RNA-Seq pipeline

This example shows a basic RNA-Seq pipeline.

#!/usr/bin/env nextflow

/*
 * Pipeline parameters
 */

// Input data
params.reads = "${workflow.projectDir}/data/ggal/ggal_gut_{1,2}.fq"

// Reference file
params.transcriptome = "${workflow.projectDir}/data/ggal/ggal_1_48850000_49020000.Ggal71.500bpflank.fa"

// Output directory
params.outdir = "results"

/*
 * Index reference transcriptome file
 */
process INDEX {
    tag "$transcriptome.simpleName"
    container "community.wave.seqera.io/library/salmon:1.10.3--482593b6cd04c9b7"
    conda "bioconda::salmon=1.10.3"

    input:
    path transcriptome

    output:
    path 'index'

    script:
    """
    salmon index --threads $task.cpus -t $transcriptome -i index
    """
}

/*
 * Generate FastQC reports
 */
process FASTQC {
    tag "FASTQC on $sample_id"
    publishDir params.outdir, mode:'copy'
    container "community.wave.seqera.io/library/fastqc:0.12.1--5cfd0f3cb6760c42"
    conda "bioconda::fastqc:0.12.1"

    input:
    tuple val(sample_id), path(reads)

    output:
    path "fastqc_${sample_id}_logs"

    script:
    """
    mkdir fastqc_${sample_id}_logs
    fastqc -o fastqc_${sample_id}_logs -f fastq -q ${reads}
    """
}

/*
 * Quantify reads
 */
process QUANT {
    tag "$pair_id"
    publishDir params.outdir, mode:'copy'
    container "community.wave.seqera.io/library/salmon:1.10.3--482593b6cd04c9b7"
    conda "bioconda::salmon=1.10.3"

    input:
    path index
    tuple val(pair_id), path(reads)

    output:
    path pair_id

    script:
    """
    salmon quant --threads $task.cpus --libType=U -i $index -1 ${reads[0]} -2 ${reads[1]} -o $pair_id
    """
}

/*
 * Generate MultiQC report
 */
process MULTIQC {
  publishDir params.outdir, mode:'copy'
    container "community.wave.seqera.io/library/multiqc:1.24.1--789bc3917c8666da"
    conda "bioconda::multiqc:1.24.1"

    input:
    path '*'

    output:
    path 'multiqc_report.html'

    script:
    """
    multiqc .
    """
}

workflow {

    // Paired reference data
    read_pairs_ch = channel.fromFilePairs( params.reads, checkIfExists: true )

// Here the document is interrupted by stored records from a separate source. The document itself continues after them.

-- ==== Sys2Proof/Certificates/Slice0/Obligations.lean ====
section
/-! DEFINITION. The statements for the provers, each from numbered rules of the spec. The terms they use are in
Sys2Proof/Safety.lean. Every statement with hypotheses has its witness in Sys2Proof/Tests/Slice0.lean. -/

open Sys2Proof Sys2Proof.Machine

/-- Decoding the encoding of any well-formed instruction gives it back, and leaves the bytes after it. Derived from R300, R301, R304, R305, R306, R307, R308, R309. -/
def Obligations.DecodeOfEncode : Prop :=
  ∀ (i : Instr) (rest : List Byte), i.wellFormed = true → decode (encode i ++ rest) = .ok (i, rest)

/-- Encoding what the decoder answers gives back the bytes the instruction occupies. Derived from R301, R307, R308, R309, R313. -/
def Obligations.EncodeOfDecode : Prop :=
  ∀ op n1 n2 : Byte, encode (decode3 op n1 n2) = [op, n1, n2].take (opLength op)

/-- Every byte sequence decodes to a well-formed instruction, and to ILLEGAL exactly for the eleven unassigned bytes. Derived from R310, R313. -/
def Obligations.DecodeIsTotal : Prop :=
  ∀ op n1 n2 : Byte, (decode3 op n1 n2).wellFormed = true ∧
    (∀ b, decode3 op n1 n2 = .illegal b ↔ b = op ∧ op ∈ illegalOpcodes) ∧
    (∀ b, decodeCb n1 ≠ .illegal b)

/-- A few words written out from the opcode maps decode to the instructions they stand for. Derived from R308, R309, R311, R312. -/
def Obligations.DecodeOfWrittenWords : Prop :=
  decode [0x78] = .ok (.ldRR .a .b, []) ∧
  decode [0x01, 0x34, 0x12] = .ok (.ldRpN16 .bc 0x1234, []) ∧
  decode [0x76] = .ok (.halt, []) ∧
  decode [0x96] = .ok (.subInd, []) ∧
  decode [0x20, 0x05] = .ok (.jrCc .nz 0x05, []) ∧
  decode [0xF5] = .ok (.push .af, []) ∧
  decode [0xFF] = .ok (.rst 7, []) ∧
  decode [0xDC, 0x00, 0x02] = .ok (.callCc .c 0x0200, []) ∧
  decode [0xCB, 0x37] = .ok (.swapR .a, []) ∧
  decode [0xCB, 0x7C] = .ok (.bitR 7 .h, []) ∧
  decode [0xCB, 0xC6] = .ok (.setInd 0, [])

/-- At a fetch boundary that services no interrupt, step runs the instruction whose bytes are at the pc. Derived from R16, R710, R711, R910. -/
def Obligations.StepRunsDecoded : Prop :=
  ∀ (s : State) (i : Instr) (rest : List Byte), s.fault = none →
    let d := wake (devicesStep s)
    atBoundary d = true → serviceDue d = false → d.haltBugPending = false →
    decode [busRead d.pc d, busRead (d.pc + 1) d, busRead (d.pc + 2) d] = .ok (i, rest) →
    step s = mapNext (fun t => endCycle (finishBoundary d t)) (exec i d)

/-- A HALT-bug fetch reads the byte at the pc twice, runs its instruction at pc - 1, and is then over; a service pushes pc - 1. Derived from R14, R610, R702. That a HALT run by such a fetch leaves halt_bug_pending 0, and that a fault there records pc - 1 and leaves pc at the opcode (finishBoundary), is the model's reading: log entry 7. -/
def Obligations.HaltBugFetch : Prop :=
  ∀ s : State, s.fault = none →
    let d := wake (devicesStep s)
    atBoundary d = true → d.haltBugPending = true →
    (∀ (i : Instr) (rest : List Byte), serviceDue d = false →
      decode [busRead d.pc d, busRead (d.pc - 1 + 1) d, busRead (d.pc - 1 + 2) d] = .ok (i, rest) →
      step s = mapNext (fun t => endCycle (finishBoundary d t)) (exec i { d with pc := d.pc - 1 }) ∧
      (∀ t, step s = .next t → t.fault = none → t.haltBugPending = false)) ∧
    (serviceDue d = true → ∃ u t : State,
      u = { d with ime := false, imePending := false, haltBugPending := false, iflag := u.iflag } ∧
      step s = .next (endCycle t) ∧ Pushed (d.pc - 1) u t)

/-- An interrupt service takes the lowest-numbered enabled-and-pending interrupt and enters its handler. States R723, R730. -/
def Obligations.InterruptService : Prop :=
  ∀ s : State, s.fault = none →
    let d := wake (devicesStep s)
    atBoundary d = true → serviceDue d = true →
    ∃ (i : Nat) (u t : State), i < 5 ∧ (pendingIrqs d).getLsbD i = true ∧
      (∀ j, j < i → (pendingIrqs d).getLsbD j = false) ∧
      u = { d with ime := false, imePending := false, haltBugPending := false, iflag := u.iflag } ∧
      (∀ j, j < 5 → u.iflag.getLsbD j = (decide (j ≠ i) && d.iflag.getLsbD j)) ∧
      step s = .next (endCycle t) ∧
      Pushed (if d.haltBugPending then d.pc - 1 else d.pc) u t ∧
      t.pc.toNat = 0x40 + 8 * i ∧ t.nextCycle = .cycle (d.cycles + 5)

/-- Between fetch boundaries only the devices step, and a halted CPU wakes exactly when an enabled interrupt is pending. Derived from R110, R609, R710, R880. -/
def Obligations.IdleAndHaltedCpu : Prop :=
  ∀ s : State, s.fault = none →
    let e := devicesStep s
    (∀ n, e.nextCycle = .cycle n → n ≠ e.cycles → step s = .next { e with cycles := s.cycles + 1 }) ∧
    (e.nextCycle = .halted → e.ie.setWidth 5 &&& e.iflag = 0 → step s = .next { e with cycles := s.cycles + 1 }) ∧
    (e.nextCycle = .halted → e.ie.setWidth 5 &&& e.iflag ≠ 0 → atBoundary (wake e) = true)

/-- A machine without a fault always completes its cycle: no step refuses, and none stops but on a fault it already holds. Derived from R313, R700, R910. -/
def Obligations.StepAlwaysAnswers : Prop :=
  ∀ s : State, (s.fault = none → ∃ t, step s = .next t ∧ t.cycles = s.cycles + 1) ∧ (∀ r, step s ≠ .refused r) ∧
    (∀ (i : Instr), ∃ t, exec i s = .next t)

/-- An enable that EI left pending takes effect at the end of the following instruction, unless it was cancelled or faulted. States R606. -/
def Obligations.EiPromotion : Prop :=
  ∀ s t : State, s.fault = none → step s = .next t →
    let d := wake (devicesStep s)
    (atBoundary d = true → serviceDue d = false →
      ∃ u, exec (fetchInstr d) { d with pc := fetchBase d } = .next u ∧
        (u.fault = none → d.imePending = true → u.imePending = true → t.ime = true ∧ t.imePending = false) ∧
        (u.fault ≠ none ∨ d.imePending = false ∨ u.imePending = false → t.ime = u.ime ∧ t.imePending = u.imePending)) ∧
    (s.params.eiDelay = false → s.imePending = false → t.imePending = false)

/-- Every step keeps the machine's invariant. Derived from R110, R133, R138, R142, R214, R225, R232, R803, R804, R840. -/
def Obligations.StepKeepsInvariant : Prop :=
  ∀ s t : State, s.Inv → step s = .next t → t.Inv

/-- The state after reset meets the invariant. Derived from R901. -/
def Obligations.ResetMeetsInvariant : Prop :=
  State.reset.Inv

/-- Every machine that construct makes meets the invariant and the launch premises. Derived from R225, R901, R906, R930. -/
def Obligations.ConstructMeetsInvariant : Prop :=
  ∀ (l : Launch) (s : State), construct l = .ok s →
    s.Inv ∧ s.fault = none ∧ s.imePending = false ∧ s.haltBugPending = false ∧ s.lcd.dmaIndex = 160 ∧ s.cycles = 0

/-- No step changes the cartridge image, the boot ROM or the parameters, or maps the boot ROM again. Derived from R9, R141, R142, R214, R220, R226, R750, R941. -/
def Obligations.StepKeepsRomsAndLatch : Prop :=
  ∀ s t : State, step s = .next t →
    t.cart.kind = s.cart.kind ∧ t.cart.romSize = s.cart.romSize ∧ t.cart.rom = s.cart.rom ∧ t.cart.ramSize = s.cart.ramSize ∧
    t.bootRom = s.bootRom ∧ t.params = s.params ∧ (s.bootDisabled = true → t.bootDisabled = true)

/-- A machine constructed with BOOT_MODE = RUN_BOOT_ROM holds the reset state of R901. States R901. -/
def Obligations.BootRomResetState : Prop :=
  ∀ (l : Launch) (s : State), construct l = .ok s → l.bootMode = .runBootRom →
    (∀ r, readReg r s = 0) ∧ s.pc = 0 ∧ s.sp = 0 ∧ s.ime = false ∧ s.ie = 0 ∧ s.iflag = 0 ∧ s.nextCycle = .cycle 0 ∧
    s.imePending = false ∧ s.haltBugPending = false ∧ s.fault = none ∧
    s.timer = { tcount := 0, tima := 0, tma := 0, tac := 0 } ∧
    s.lcd.lcdc = 0 ∧ s.lcd.statEn = 0 ∧ s.lcd.lycEq = false ∧ s.lcd.scy = 0 ∧ s.lcd.scx = 0 ∧ s.lcd.ly = 0 ∧ s.lcd.lyc = 0 ∧
    s.lcd.dma = 0 ∧ s.lcd.bgp = 0 ∧ s.lcd.obp0 = 0 ∧ s.lcd.obp1 = 0 ∧ s.lcd.wy = 0 ∧ s.lcd.wx = 0 ∧
    s.lcd.mode = .hblank ∧ s.lcd.lcdNext = .halted ∧ s.lcd.winLine = 0 ∧
    s.lcd.frameBuild = zeroFrame ∧ s.lcd.frameOut = zeroFrame ∧ s.lcd.dmaSrc = 0 ∧ s.lcd.dmaIndex = 160 ∧
    s.bootDisabled = false ∧ s.cart.ramEnable = false ∧ s.cart.romBank5 = 1 ∧ s.cart.bank2 = 0 ∧ s.cart.bankMode = false ∧
    s.cycles = 0 ∧
    s.hram = memOfCells 127 l.initHram ∧ s.wram = memOfCells 8192 l.initWram ∧ s.lcd.vram = memOfCells 8192 l.initVram ∧
    s.lcd.oam = memOfCells 160 l.initOam ∧ s.cart.ram = memOfCells s.cart.ramSize l.initCartRam ∧
    s.bootRom = memOfCells 256 l.bootRom ∧ s.params = { eiDelay := l.eiDelay, haltBug := l.haltBug }

/-- A machine constructed with BOOT_MODE = POST_BOOT holds the state of R906. States R906. -/
def Obligations.PostBootState : Prop :=
  ∀ (l : Launch) (s : State), construct l = .ok s → l.bootMode = .postBoot →
    readReg .a s = 0x01 ∧ readReg .f s = 0xB0 ∧ readBc s = 0x0013 ∧ readDe s = 0x00D8 ∧ readHl s = 0x014D ∧
    s.sp = 0xFFFE ∧ s.pc = 0x0100 ∧ busRead 0xFF0F s = 0xE1 ∧ busRead 0xFF04 s = 0xAB ∧ s.timer.tcount = 0xABCC ∧
    s.lcd.lcdc = 0x91 ∧ s.lcd.bgp = 0xFC ∧ s.bootDisabled = true ∧
    ∃ r : State, construct { l with bootMode := .runBootRom } = .ok r ∧
      s = { r with regs := s.regs, sp := s.sp, pc := s.pc, iflag := s.iflag, bootDisabled := true,
                   timer := { r.timer with tcount := s.timer.tcount },
                   lcd := { r.lcd with lcdc := s.lcd.lcdc, bgp := s.lcd.bgp } }

/-- The echo window is work RAM: reads and writes through either view are the same. States R215. -/
def Obligations.EchoMirrorsWorkRam : Prop :=
  ∀ (s : State) (a : Word),
    (0xE000 ≤ a.toNat → a.toNat < 0xFE00 →
      busRead a s = busRead (a - 0x2000) s ∧ busRead a s = memRead s.wram (a.toNat - 0xE000) ∧
      ∀ v, busWrite a v s = busWrite (a - 0x2000) v s) ∧
    (0xC000 ≤ a.toNat → a.toNat < 0xE000 → busRead a s = memRead s.wram (a.toNat - 0xC000))

/-- An address that no device claims reads 0xFF, and a write of it changes nothing. States R212, R213. -/
def Obligations.UnclaimedAddresses : Prop :=
  ∀ (s : State) (a : Word) (v : Byte), unclaimed s a = true →
    busRead a s = 0xFF ∧
    busWrite a v s = if a = 0xFF50 then { s with bootDisabled := true } else s

/-- A byte written to an address whose device stores it is read back from it; IF stores five bits and reads its other three as 1. Derived from R108, R109, R206, R216, R250. -/
def Obligations.ReadAfterWrite : Prop :=
  ∀ (s : State) (a : Word) (v : Byte),
    (storesByte s a = true → busRead a (busWrite a v s) = v) ∧
    busWrite 0xFF0F v s = { s with iflag := BitVec.ofNat 5 v.toNat } ∧
    (busRead 0xFF0F s).toNat = 0xE0 + s.iflag.toNat ∧
    busWrite 0xFFFF v s = { s with ie := v } ∧
    busRead 0xFFFF s = s.ie

/-- A bus write changes no read but of its own address, its echo, and what a register with side effects reaches. Derived from R206, R215, R220, R231, R232, R233, R234, R237, R243. -/
def Obligations.WriteReachesOnlyItsAddresses : Prop :=
  ∀ (s : State) (a b : Word) (v : Byte), writeReaches s a b = false → busRead b (busWrite a v s) = busRead b s

/-- The boot ROM answers below 0x0100 until any write of 0xFF50, and the cartridge answers and is written through the multiplexer. States R220. -/
def Obligations.BootRomMultiplexer : Prop :=
  ∀ (s : State) (a : Word) (v : Byte),
    (s.bootDisabled = false → a.toNat ≤ 0xFF → busRead a s = memRead s.bootRom a.toNat) ∧
    (s.bootDisabled = true ∨ 0xFF < a.toNat → a.toNat ≤ 0x7FFF ∨ 0xA000 ≤ a.toNat ∧ a.toNat ≤ 0xBFFF →
      busRead a s = (cartRead a.toNat s.cart).getD 0xFF) ∧
    (a.toNat ≤ 0x7FFF ∨ 0xA000 ≤ a.toNat ∧ a.toNat ≤ 0xBFFF →
      busWrite a v s = { s with cart := cartWrite a.toNat v s.cart }) ∧
    (0x7FFF < a.toNat → ¬ (0xA000 ≤ a.toNat ∧ a.toNat ≤ 0xBFFF) → muxRead a s = none) ∧
    busWrite 0xFF50 v s = { s with bootDisabled := true } ∧
    (a ≠ 0xFF50 → (busWrite a v s).bootDisabled = s.bootDisabled)

/-- MBC1: what each control write sets, and which ROM byte or RAM cell each read and write reaches. States R231, R232, R233, R234, R235, R236, R237. -/
def Obligations.Mbc1Banking : Prop :=
  ∀ (s : State) (a : Word) (v : Byte), s.cart.kind = .mbc1 →
    (a.toNat < 0x2000 → busWrite a v s = { s with cart := { s.cart with ramEnable := decide (v.toNat % 16 = 10) } }) ∧
    (0x2000 ≤ a.toNat → a.toNat < 0x4000 → busWrite a v s =
      { s with cart := { s.cart with romBank5 := BitVec.ofNat 5 (if v.toNat % 32 = 0 then 1 else v.toNat % 32) } }) ∧
    (0x4000 ≤ a.toNat → a.toNat < 0x6000 → busWrite a v s =
      { s with cart := { s.cart with bank2 := BitVec.ofNat 2 v.toNat } }) ∧
    (0x6000 ≤ a.toNat → a.toNat < 0x8000 → busWrite a v s =
      { s with cart := { s.cart with bankMode := decide (v.toNat % 2 = 1) } }) ∧
    (a.toNat < 0x4000 → s.bootDisabled = true ∨ 0xFF < a.toNat → busRead a s =
      memRead s.cart.rom (((if s.cart.bankMode then s.cart.bank2.toNat * 32 else 0) * 0x4000 + a.toNat) % s.cart.romSize)) ∧
    (0x4000 ≤ a.toNat → a.toNat < 0x8000 → busRead a s =
      memRead s.cart.rom (((s.cart.bank2.toNat * 32 + s.cart.romBank5.toNat) * 0x4000 + (a.toNat - 0x4000)) % s.cart.romSize)) ∧
    (0xA000 ≤ a.toNat → a.toNat < 0xC000 →
      (s.cart.ramEnable = false ∨ s.cart.ramSize = 0 → busRead a s = 0xFF ∧ busWrite a v s = s) ∧
      (s.cart.ramEnable = true → s.cart.ramSize ≠ 0 →
        let i := ((if s.cart.bankMode then s.cart.bank2.toNat else 0) * 0x2000 + (a.toNat - 0xA000)) % s.cart.ramSize
        busRead a s = memRead s.cart.ram i ∧
        busWrite a v s = { s with cart := { s.cart with ram := memWrite s.cart.ram i v } })) ∧
    (0x8000 ≤ a.toNat → ¬ (0xA000 ≤ a.toNat ∧ a.toNat < 0xC000) →
      cartRead a.toNat s.cart = none ∧ cartWrite a.toNat v s.cart = s.cart) ∧
    (s.cart.romBank5 ≠ 0 → ∀ k, s.cart.bank2.toNat * 32 + s.cart.romBank5.toNat ≠ 0x20 * k)

/-- Which images the loader accepts, and the controller and RAM size it gives them. States R225. Which byte is recorded for an image that ends before offset 0x147 is not stated: the model's choice is log entry 13. -/
def Obligations.CartridgeLoad : Prop :=
  ∀ (n : Nat) (image ram : List Host.Cell),
    let rom := memOfCells n image
    let t := memRead rom 0x147
    let r := memRead rom 0x149
    let banked := (t = 1 ∨ t = 2 ∨ t = 3) ∧ (∃ k, 15 ≤ k ∧ k ≤ 21 ∧ n = 2 ^ k) ∧ r.toNat ≤ 3
    (0x150 ≤ n → t = 0 → n = 32768 → ∃ c, loadCart n image ram = .ok c ∧ c.kind = .mbc0 ∧ c.rom = rom ∧ c.romSize = n ∧ c.ramSize = 0) ∧
    (0x150 ≤ n → banked → ∃ c, loadCart n image ram = .ok c ∧ c.kind = .mbc1 ∧ c.rom = rom ∧ c.romSize = n ∧
      c.ramSize = (if r = 0 then 0 else if r = 1 then 2048 else if r = 2 then 8192 else 32768)) ∧
    (¬ (0x150 ≤ n ∧ (t = 0 ∧ n = 32768 ∨ banked)) → ∃ h : Byte, (0x148 ≤ n → h = t) ∧
      loadCart n image ram = .error (.cartridgeUnsupported h n) ∧
      ∀ l : Launch, l.romSize = n → l.cart = image → construct l = .error (.cartridgeUnsupported h n))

    // Index reference transcriptome file
    INDEX(params.transcriptome)

    // Generate FastQC reports
    FASTQC(read_pairs_ch)

    // Quantify reads
    QUANT(INDEX.out, read_pairs_ch)

    // Generate MultiQC report
    MULTIQC(QUANT.out.mix(FASTQC.out).collect())
}

Synopsis

This example shows a basic Nextflow pipeline consisting of four processes. The INDEX process indexes a reference transcriptome file. The FASTQC process creates reports for the input fastq files. The QUANT process takes the indexed transcriptome and input fastq files and quantifies the reads. The MULTIQC process collects the output from the QUANT and FASTQC processes and generates a html report.

Try it

This pipeline is available on the nextflow-io/rnaseq-nf GitHub repository.

An active internet connection and Docker are required for Nextflow to download the pipeline and the necessary Docker images to run the pipeline within containers. The data used by this pipeline is stored on the GitHub repository and will download automatically.

To try this pipeline:

  1. Follow the Nextflow installation guide to install Nextflow.

  2. Follow the Docker installation guide to install Docker.

  3. Launch the example branch of the pipeline:

    nextflow run nextflow-io/rnaseq-nf -r example

NOTE: The main branch of the rnaseq-nf pipeline on GitHub is under active development and differs from the example shown above. The rnaseq-nf pipeline will use Docker to manage software dependencies by default.